■ EXERCISE INPUT ■
● ● ● ● ● ● ●
theorem wit_BanksAndElasticStalls :
    let b : Bank := { state := .off, target := some .on }
    let x := { issuing with bankSp := b, bank0 := b, bank1 := b }
    let w := { issuing with seq := { at_ 3 with run := .stalled, need := some (1, [0]) } }
    x.bankSp.target = some .on ∧ x.bank0.target = some .on ∧ x.bank1.target = some .on ∧ (oneTile issuing).stalls 0 = false ∧
    (oneTile w).stalls 0 = true := by decide

/-! ### Witnesses: the V slot -/

/-- Format, space, scale handle and extent in lines of a valid descriptor with base 0. -/
def descBits (fmt space scale extent : Nat) : BitVec 512 :=
  BitVec.ofNat 512 (fmt + space * 2 ^ 5 + 2 ^ 9 + scale * 2 ^ 40 + extent * 2 ^ 424)

/-- Handles 0–3 name FP32 tensors in VB0–VB3; 4 a block-scaled one in VB0 with its scales at 5 in VB1; 6 one of no line. -/
def vecTile : Tile := { issuing with dstore := [(0, descBits fmtFP32 1 0 16), (1, descBits fmtFP32 2 0 16), (2, descBits fmtFP32 3 0 16),
  (3, descBits fmtFP32 4 0 16), (4, descBits fmtE4M3B 1 5 16), (5, descBits fmtE8M0 2 0 16), (6, descBits fmtFP32 1 0 0)] }

def vOp (d a : BitVec 9) : VecOp := { pred := Pred.always, strict := false, d := d, a := a, b := 2, c := 3, rm := 0, sat := false }

/-- Every operand holds VL elements: statements of two, one and three operands. -/
theorem wit_VectorResults :
    let s := oneTile vecTile
    s.issues 0 = true ∧ s.runs 0 (vOp 0 1).pred = true ∧ (∀ h ∈ [0, 1, 2, 3], (vecOpnd (s.tile 0) h (s.tile 0).seq.vl).isOk = true) ∧
    (vecOpnd (s.tile 0) 0 1).isOk = true := by decide +kernel

/-- To FP32, and to a block-scaled format with its scale array. -/
theorem wit_ConversionResults :
    let x := (oneTile vecTile).tile 0
    (vecOpnd x 0 x.seq.vl).isOk = true ∧ (cvtInput x 1 x.seq.vl).isOk = true ∧ isBlock (x.desc 0).fmt = false ∧
    (vecOpnd x 4 x.seq.vl).isOk = true ∧ isBlock (x.desc 4).fmt = true ∧ (scaleOpnd x (x.desc 4) (ceilDiv x.seq.vl 32)).isOk = true := by
  decide +kernel

/-- A destination, and an A operand, without a line. -/
theorem wit_VectorOverrunStops :
    let s := oneTile vecTile
    s.issues 0 = true ∧ s.runs 0 (vOp 6 0).pred = true ∧ (s.tile 0).stopAt = none ∧ (vecOpnd (s.tile 0) 6 (s.tile 0).seq.vl).isOk = false ∧
    (vecOpnd (s.tile 0) 0 (s.tile 0).seq.vl).isOk = true := by decide +kernel

theorem wit_SuppressedInstructionsWriteNothing :
    let s := oneTile { issuing with seq := { at_ 3 with skip := 1 } }
    s.issues 0 = true ∧ s.runs 0 Pred.always = false := by decide

/-- A value, and a quiet and a signalling NaN, in each format of the comparison table. -/
theorem wit_ComparisonTable :
    (∀ f ∈ [fmtFP16, fmtBF16, fmtFP32, fmtFP64], (decodeVal f 0).isNan = false ∧ decodeVal f (canonNan f) = .nan false) ∧
    decodeVal fmtFP16 0x7C01 = .nan true ∧ decodeVal fmtBF16 0x7F81 = .nan true ∧ decodeVal fmtFP32 0x7F800001 = .nan true ∧
    decodeVal fmtFP64 0x7FF0000000000001 = .nan true := by decide +kernel

/-- 1, 0 and Inf, none of them subnormal. -/
theorem wit_DivisionCases :
    ∀ f ∈ [fmtFP16, fmtBF16, fmtFP32, fmtFP64], isSubnormal f 0 = false ∧ isSubnormal f (infBits f false) = false ∧
      (decodeVal f 0).isZero = true ∧ decodeVal f (infBits f false) = .inf false ∧ decodeVal fmtFP32 0x3F800000 = .fin false 8388608 (-23) := by decide +kernel

/-! ### Arithmetic: the manual's examples (01 R16, R29–R43) -/

/-- E4M3 with RTZ: 500 overflows, 470 does not (01 R37). -/
theorem test_cvt_rtz_overflow :
    cvtVal 1 .rtz false 0 (decodeVal fmtFP32 0x43FA0000) = (0x7F, fOF ||| fNX) ∧
    cvtVal 1 .rtz true 0 (decodeVal fmtFP32 0x43FA0000) = (0x7E, fOF ||| fNX) ∧
    cvtVal 1 .rtz false 0 (decodeVal fmtFP32 0x43EB0000) = (0x7E, fNX) := by decide +kernel

/-- The block of the example under 01 R40. -/
def exBlock : List FVal := decodeVal fmtFP32 0x40540000 :: .fin true 79 (-13) :: .fin false 1 (-17) :: List.replicate 29 (.fin false 0 0)

theorem test_cvt_block_example :
    (cvtBlock fmtE4M3B .rne (List.replicate 32 0) exBlock).1 = 0x78 ∧
    (cvtBlock fmtE4M3B .rne (List.replicate 32 0) exBlock).2.1.take 3 = [0x7D, 0xBA, 0x00] ∧
    (cvtBlock fmtE4M3B .rne (List.replicate 32 0) exBlock).2.2 = fUF ||| fNX := by decide +kernel

theorem test_cvt_block_sr_example :
    (cvtBlock fmtE4M3B .sr (0xD0000000 :: List.replicate 31 0) exBlock).2.1.head? = some 0x7E ∧
    (cvtBlock fmtE4M3B .sr (0x12345678 :: List.replicate 31 0) exBlock).2.1.head? = some 0x7D := by decide +kernel

/-- The block sum example of 02: V at W = −20, drained to FP32 and to BF16. -/
theorem test_drain_block_sum :
    let e : AccEntry := { AccEntry.zero with v := 36028430 }
    (drainEntry fmtFP32 .rne false (-20) e).1 = 0x42097004 ∧ decodeVal fmtBF16 (drainEntry fmtBF16 .rne false (-20) e).1 = .fin false 137 (-2) := by
  decide +kernel

/-- The FP64-slice example of 02. -/
theorem test_drain_fp64_slice :
    (drainEntry fmtFP64 .rne false (-96) { AccEntry.zero with v := 0x00000001000000000000200000000000 }).1 = 0x3FF0000000000002 := by
  decide +kernel

/-- The scatter-add example of 03 R101. -/
theorem test_scatter_order :
    let one := 0x3F800000
    (fpAdd true fmtFP32 (fpAdd true fmtFP32 (fpAdd true fmtFP32 0 0x4B800000).1 one).1 one).1 = 0x4B800000 := by decide +kernel

/-- The worked LD64 example of 05, and the one flipped bit of 14. -/
theorem test_ld64_example :
    ld64 [0x3F800000, 0xC0000000, 0] = 0x13B5D23E1DA36FF4 ∧ ld64 [0x3F800000, 0xC0000001, 0] = 0x13B5D33E1E036FFD := by decide +kernel

/-- The SUM over five members of 11 R314. -/
theorem test_pair_and_chain :
    let l : List (List Nat) := [[0x4B800000], [0x3F800000], [0x3F800000], [0x3F800000], [0x3F800000]]
    reduceAll false 0 fmtFP32 l = [0x4B800002] ∧ reduceAll true 0 fmtFP32 l = [0x4B800000] := by decide +kernel

/-- The packing example of 09 R256. -/
theorem test_pack_example :
    packDiffs [0, 0, 0, 0, 0, 0x1FB, 0, 3, 0, 0] = [0x5, 0x80000003, 0x1FB, 0, 3, 2] := by decide +kernel

/-! ### Witnesses: the M slot -/

/-- Handle 0 a scratchpad tensor of 16 lines of E4M3, 1 one on link 1, 2 one in VB0 (FP32); link 1 holds a line. -/
def memTile : Tile := { issuing with
  dstore := [(0, descBits 1 0 0 16), (1, descBits 1 7 0 16 ||| (1#512 <<< 59)), (2, descBits fmtFP32 1 0 16), (3, descBits fmtINT32 5 0 16 ||| (1#512 <<< 49)),
    (4, descBits 1 6 0 16), (5, descBits fmtINT32 0 0 16)]
  links := [(1, [{ src := 1, sent := 0, arr := 0, line := List.replicate 128 1 }])] }

def aLds (src : Bool) : LdsOp := { pred := Pred.always, set := false, form := true, src := src, handle := if src then 1 else 0, lm1 := 0 }

/-- From the scratchpad, and from a link. -/
theorem wit_StationarySetsLoad :
    let s := oneTile memTile
    let x := s.tile 0
    s.acts 0 (aLds false).pred = true ∧ (x.desc 0).valid = true ∧ (x.desc 0).space = 0 ∧ x.bankSp.state = .on ∧ x.spErr = [] ∧
    (∀ i, i < 1 → (x.desc 0).covers ((x.desc 0).addr x.seq.li + (128 * i : Nat)) 128 = true ∧ inSp (128 * i : Nat) 128 = true) ∧
    x.portUser x.seq.cycle = none ∧ (x.desc 1).valid = true ∧ (x.desc 1).space = 7 ∧ x.linkReady (x.desc 1).link [0] = true ∧
    (issuing : Tile).linkReady (x.desc 1).link [0] = false := by
  decide +kernel

/-- One vector of E4M3 against a set of E4M3: no entry saturates. -/
theorem wit_AccumulatorPasses :
    let s := oneTile memTile
    let x := s.tile 0
    let r := s.stream 0 false (x.desc 0) 0 (vecBytes 1 64) (vecCycles 0) 1
    s.acts 0 Pred.always = true ∧ matClass 1 = some 0 ∧ (x.desc 0).valid = true ∧ (x.desc 0).space = 0 ∧ (x.desc 0).dchk = false ∧
    x.bankSp.state = .on ∧ r.map (fun e => (e.2.1.length, e.2.2)) = some (1, none) ∧
    (x.accumulateAll [(0, fun _ => List.replicate 64 ColSum.none)]).2.sat = 0 := by decide +kernel

/-- An entry that would reach the limit: frozen, with a replay left, and with none left. -/
theorem wit_AccumulationRule :
    let big : ColSum := { ColSum.none with v := accLimit }
    let word (rc : Nat) (frz : Bool) : W32 := rgPack ⟨0, 0, false, rc, false, false, frz, true⟩
    let x (rc : Nat) (frz : Bool) : Tile := { issuing with rgw := [(0, word rc frz)], blkLen := [(0, 1)] }
    (x 0 false).accMarked 0 2 = [] ∧ AccEntry.zero.overflows big = true ∧ AccEntry.zero.overflows ColSum.none = false ∧
    (rgUnpack (Sparse.get 0 (x 0 true).rgw 0)).frz = true ∧ (rgUnpack (Sparse.get 0 (x 0 false).rgw 0)).rc < 3 ∧
    (rgUnpack (Sparse.get 0 (x 3 false).rgw 0)).rc = 3 ∧ (x 0 false).seq.fourth = false ∧ (rgUnpack (Sparse.get 0 (x 0 false).rgw 0)).w ≤ 32735 ∧
    (∀ b ∈ (x 0 false).blockOf 0, Sparse.get 0 (x 0 false).rgw b = Sparse.get 0 (x 0 false).rgw 0) := by decide +kernel
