/-- 30_encoding.md section 4 with decision D24: each form of the assembler encodes an immediate of 24 bits
under its opcode and refuses a wider one. -/
def Obligations.AssemblerRefusesWideImmediates : Prop :=
  ∀ n : Nat,
    (n ≤ 0xFFFFFF →
      assembleLine (.load n) = .ok (encode (.load (BitVec.ofNat 24 n))) ∧
      assembleLine (.add n) = .ok (encode (.add (BitVec.ofNat 24 n))) ∧
      assembleLine (.sub n) = .ok (encode (.sub (BitVec.ofNat 24 n))) ∧
      assembleLine (.jump n) = .ok (encode (.jump (BitVec.ofNat 24 n))) ∧
      assembleLine (.print n) = .ok (encode (.print (BitVec.ofNat 24 n))) ∧
      assembleLine (.label n) = .ok (encode (.labelMarker (BitVec.ofNat 24 n)))) ∧
    (0xFFFFFF < n →
      assembleLine (.load n) = .error .tooWide ∧ assembleLine (.add n) = .error .tooWide ∧
      assembleLine (.sub n) = .error .tooWide ∧ assembleLine (.jump n) = .error .tooWide ∧
      assembleLine (.print n) = .error .tooWide ∧ assembleLine (.label n) = .error .tooWide)

/-! ### The instructions -/

/-- R130: LOAD, for every operand and state. The conclusion names the whole next state, so everything
but `acc` is unchanged. -/
def Obligations.LoadResult : Prop :=
  ∀ (v : Operand) (s : State),
    encode (.load v) = 0x01#8 ++ v ∧
    exec (.load v) s = .next { s with regs := { s.regs with acc := v.setWidth 32 } }

/-- 41_accumulator.md section 1 (marked derived there): LOAD alone gives exactly the values 0 to 16777215,
and never a negative one. -/
def Obligations.LoadGivesTheUnsignedOperands : Prop :=
  (∀ (v : Operand) (s t : State), exec (.load v) s = .next t →
    t.regs.acc.toInt = v.toNat ∧ t.regs.acc.toNat ≤ 16777215) ∧
  ∀ n : Nat, n ≤ 16777215 → ∀ s : State, ∃ (v : Operand) (t : State),
    exec (.load v) s = .next t ∧ t.regs.acc.toNat = n

/-- 41_accumulator.md section 2: ADD, for every operand and state. The width and the wrap are decisions D1
and D2 (assumptions 1 and 2). Everything but `acc` is unchanged. -/
def Obligations.AddResult : Prop :=
  ∀ (v : Operand) (s : State),
    encode (.add v) = 0x02#8 ++ v ∧
    exec (.add v) s =
      .next { s with regs := { s.regs with acc := s.regs.acc + v.setWidth 32 } }

/-- 41_accumulator.md section 3: SUB, for every operand and state. The width and the wrap are decisions D1
and D2 (assumptions 1 and 2). Everything but `acc` is unchanged. -/
def Obligations.SubResult : Prop :=
  ∀ (v : Operand) (s : State),
    encode (.sub v) = 0x03#8 ++ v ∧
    exec (.sub v) s =
      .next { s with regs := { s.regs with acc := s.regs.acc - v.setWidth 32 } }

/-- 41_accumulator.md sections 2 to 4: the signed reading of a sum or difference is the exact integer when
that fits in 32 bits, and is off by exactly 2^32 when it does not (decisions D1, D2). -/
def Obligations.SignedSumAndDifference : Prop :=
  ∀ (v : Operand) (s t : State),
    (exec (.add v) s = .next t →
      (s.regs.acc.toInt + v.toNat ≤ 2 ^ 31 - 1 →
        t.regs.acc.toInt = s.regs.acc.toInt + v.toNat) ∧
      (2 ^ 31 - 1 < s.regs.acc.toInt + v.toNat →
        t.regs.acc.toInt = s.regs.acc.toInt + v.toNat - 2 ^ 32)) ∧
    (exec (.sub v) s = .next t →
      (-2 ^ 31 ≤ s.regs.acc.toInt - v.toNat →
        t.regs.acc.toInt = s.regs.acc.toInt - v.toNat) ∧
      (s.regs.acc.toInt - v.toNat < -2 ^ 31 →
        t.regs.acc.toInt = s.regs.acc.toInt - v.toNat + 2 ^ 32))

/-- R150: JUMP with an operand that is a position of the Label Table writes the stored address there to
`pc`, whole, and emits nothing; any other operand gives one diagnostic and changes no register. -/
def Obligations.JumpResult : Prop :=
  ∀ (i : Operand) (s : State),
    encode (.jump i) = 0x04#8 ++ i ∧
    (∀ h : i.toNat < s.labels.length,
      exec (.jump i) s = .next { s with regs := { s.regs with pc := (s.labels[i.toNat]).addr } }) ∧
    (s.labels.length ≤ i.toNat →
      exec (.jump i) s = .next { s with trace := s.trace ++ [.diag .invalidLabelOperand] })

/-- R152: JUMP goes by position: `pc` becomes the address stored at the operand's position. Two tables that store the same address at the operand's position (or that
both have no such position) give the same next state, whatever stands elsewhere in them and whatever
the names are. -/
def Obligations.JumpReadsOnePosition : Prop :=
  ∀ (i : Operand) (s t : State) (T : LabelTable),
    s.labels[i.toNat]?.map LabelEntry.addr = T[i.toNat]?.map LabelEntry.addr →
    exec (.jump i) s = .next t →
    (∀ h : i.toNat < s.labels.length, t.regs.pc = (s.labels[i.toNat]).addr) ∧
    exec (.jump i) { s with labels := T } = .next { t with labels := T }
● ● ● ● ● ● ●
■ TO DO ■
Copy out each line of the data above, exactly, if it lies between the line holding "(s.regs.acc.toInt - v.toNat < -2 ^ 31 →" and the line holding "def Obligations.JumpReadsOnePosition : Prop", inclusive; copy no other line.

■ TASK ANSWER ■
      (s.regs.acc.toInt - v.toNat < -2 ^ 31 →
        t.regs.acc.toInt = s.regs.acc.toInt - v.toNat + 2 ^ 32))

/-- R150: JUMP with an operand that is a position of the Label Table writes the stored address there to
`pc`, whole, and emits nothing; any other operand gives one diagnostic and changes no register. -/
def Obligations.JumpResult : Prop :=
  ∀ (i : Operand) (s : State),
    encode (.jump i) = 0x04#8 ++ i ∧
    (∀ h : i.toNat < s.labels.length,
      exec (.jump i) s = .next { s with regs := { s.regs with pc := (s.labels[i.toNat]).addr } }) ∧
    (s.labels.length ≤ i.toNat →
      exec (.jump i) s = .next { s with trace := s.trace ++ [.diag .invalidLabelOperand] })

/-- R152: JUMP goes by position: `pc` becomes the address stored at the operand's position. Two tables that store the same address at the operand's position (or that
both have no such position) give the same next state, whatever stands elsewhere in them and whatever
the names are. -/
def Obligations.JumpReadsOnePosition : Prop :=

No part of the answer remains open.